Meet the new ESPhil PhD candidate: Sara Madera Gomez

Sara Madera Gomez is a new PhD candidate at Erasmus School of Philosophy. We would like to welcome Sara in the ESPhil community and would like to introduce her.

Where are you from? 

I was born in Quito-Ecuador in 1992. I lived there my whole life until I moved to Edinburgh in 2018 to studied my Master. I like dogs, coffee, running, climbing and Russian Literature, among other things. Big Star Wars fan.

 Where did you do your studies/What did you study?

I did my BA in Ecuador, in Philosophy and Education, my thesis was about Martin Heidegger and the concept of emptiness in art. And I just finished my MSc in Philosophy last year at the University of Edinburgh. My thesis was about Descartes and Leibniz on the concept of vacuum. 

Why did you choose Erasmus School of Philosophy to do your PhD?

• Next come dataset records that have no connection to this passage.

@[simp] theorem loadSpeed_fsm (mode : BitVec 2) (dbl : Bool) : (s.loadSpeed mode dbl).st.fsm = s.st.fsm := rfl
@[simp] theorem loadSpeed_obuf (mode : BitVec 2) (dbl : Bool) : (s.loadSpeed mode dbl).st.obuf = s.st.obuf := rfl
@[simp] theorem loadSpeed_cap (mode : BitVec 2) (dbl : Bool) : (s.loadSpeed mode dbl).st.cap = s.st.cap := rfl
@[simp] theorem loadSpeed_k (mode : BitVec 2) (dbl : Bool) : (s.loadSpeed mode dbl).st.k = s.st.k := rfl
@[simp] theorem loadSpeed_acc (mode : BitVec 2) (dbl : Bool) : (s.loadSpeed mode dbl).st.acc = s.st.acc := rfl
@[simp] theorem loadSpeed_err (mode : BitVec 2) (dbl : Bool) : (s.loadSpeed mode dbl).st.err = none := rfl
@[simp] theorem loadSpeed_cs (mode : BitVec 2) (dbl : Bool) : (s.loadSpeed mode dbl).st.cs = s.st.cs := rfl
@[simp] theorem loadSpeed_spd (mode : BitVec 2) (dbl : Bool) : (s.loadSpeed mode dbl).st.spd = s.st.spd := rfl
@[simp] theorem loadSpeed_preq (mode : BitVec 2) (dbl : Bool) : (s.loadSpeed mode dbl).st.preq = (mode, dbl) := rfl
@[simp] theorem loadSpeed_rsp (mode : BitVec 2) (dbl : Bool) : (s.loadSpeed mode dbl).st.rsp = s.st.rsp := rfl
@[simp] theorem loadSpeed_far (mode : BitVec 2) (dbl : Bool) : (s.loadSpeed mode dbl).far = s.far := rfl
@[simp] theorem loadSpeed_req (mode : BitVec 2) (dbl : Bool) : (s.loadSpeed mode dbl).req = s.req := rfl
@[simp] theorem loadSpeed_rspReady (mode : BitVec 2) (dbl : Bool) : (s.loadSpeed mode dbl).rspReady = s.rspReady := rfl
@[simp] theorem loadSpeed_rsps (mode : BitVec 2) (dbl : Bool) : (s.loadSpeed mode dbl).rsps = s.rsps := rfl
@[simp] theorem loadSpeed_outs (mode : BitVec 2) (dbl : Bool) : (s.loadSpeed mode dbl).outs = s.outs := rfl
@[simp] theorem loadSpeed_ins (mode : BitVec 2) (dbl : Bool) : (s.loadSpeed mode dbl).ins = s.ins := rfl
@[simp] theorem loadSpeed_session (mode : BitVec 2) (dbl : Bool) : (s.loadSpeed mode dbl).session = s.session := rfl
@[simp] theorem loadSpeed_rst (mode : BitVec 2) (dbl : Bool) : (s.loadSpeed mode dbl).rst = s.rst := rfl
@[simp] theorem loadSpeed_trace (mode : BitVec 2) (dbl : Bool) : (s.loadSpeed mode dbl).trace = s.trace := rfl
@[simp] theorem loadSpeed_draws (mode : BitVec 2) (dbl : Bool) : (s.loadSpeed mode dbl).draws = s.draws := rfl

@[simp] theorem takeReply_fsm (b : Bytes) : (s.takeReply b).st.fsm = s.st.fsm := rfl
@[simp] theorem takeReply_obuf (b : Bytes) : (s.takeReply b).st.obuf = s.st.obuf := rfl
@[simp] theorem takeReply_cap (b : Bytes) : (s.takeReply b).st.cap = s.st.cap := rfl
@[simp] theorem takeReply_k (b : Bytes) : (s.takeReply b).st.k = s.st.k + 1 := rfl
@[simp] theorem takeReply_acc (b : Bytes) : (s.takeReply b).st.acc = accumulate (keepCount s.st.cap s.st.obuf.length) s.st.acc b := rfl
@[simp] theorem takeReply_err (b : Bytes) : (s.takeReply b).st.err = s.st.err := rfl
@[simp] theorem takeReply_cs (b : Bytes) : (s.takeReply b).st.cs = s.st.cs := rfl
@[simp] theorem takeReply_spd (b : Bytes) : (s.takeReply b).st.spd = s.st.spd := rfl
@[simp] theorem takeReply_preq (b : Bytes) : (s.takeReply b).st.preq = s.st.preq := rfl
@[simp] theorem takeReply_rsp (b : Bytes) : (s.takeReply b).st.rsp = s.st.rsp := rfl
@[simp] theorem takeReply_far (b : Bytes) : (s.takeReply b).far = s.far := rfl
@[simp] theorem takeReply_req (b : Bytes) : (s.takeReply b).req = s.req := rfl
@[simp] theorem takeReply_rspReady (b : Bytes) : (s.takeReply b).rspReady = s.rspReady := rfl
@[simp] theorem takeReply_rsps (b : Bytes) : (s.takeReply b).rsps = s.rsps := rfl
@[simp] theorem takeReply_outs (b : Bytes) : (s.takeReply b).outs = s.outs := rfl
@[simp] theorem takeReply_ins (b : Bytes) : (s.takeReply b).ins = s.ins := rfl
@[simp] theorem takeReply_session (b : Bytes) : (s.takeReply b).session = s.session := rfl
@[simp] theorem takeReply_rst (b : Bytes) : (s.takeReply b).rst = s.rst := rfl
@[simp] theorem takeReply_trace (b : Bytes) : (s.takeReply b).trace = s.trace := rfl
@[simp] theorem takeReply_draws (b : Bytes) : (s.takeReply b).draws = s.draws := rfl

I wanted to work on Spinoza for my PhD, so I though that the Netherlands was the perfect place to do it. And I chose ESPHIL at EUR because it is home of many renowned specialists in Early Modern Philosophy in general, so I knew that my research was going to be well supervised. Besides, even though the department has many scholars (I keep meeting new people every day) I could felt from the interview that there is a strong community bond among everyone, which is very important in Academia and that it is difficult to find in bigger departments.

 What is your research about?

My research will deal with the concept of non-human animal nature in the philosophies of Spinoza and Leibniz. The main objective is to carry out a comparative historical analysis of these notions, in the light of the applications that contemporary ecosophies such as those of Arne Naess and Pauline Phemister make on the Spinoist and Leibnizian systems.

What are your expectations of the PhD?

I consider the PhD to be like a long-distance race where you have to adapt patiently and make adjustments throughout the route. My expectations are basically related to learning. From the beginning I have realized that all the notions I developed in the Master's program will be disrupted and will have to be readjusted, so I hope to re-learn how to organize my time, select priorities and establish the right amount of coffee to work during the day but sleep at night!

 What are your first impressions of the Erasmus University and the city Rotterdam?

I have always lived in cities full of old buildings, both Quito and Edinburgh have stone streets, castles and alleys everywhere. So coming to Rotterdam and finding a hyper-modern city has made me wonder about history and time, I think the city is proof that history can be lived in different ways and that the past is reinterpreted from new perspectives. I think that the campus is also aligned with the city, and in that sense I really like its versatility and the use of colours. It's also wonderful that they have so many coffee stations!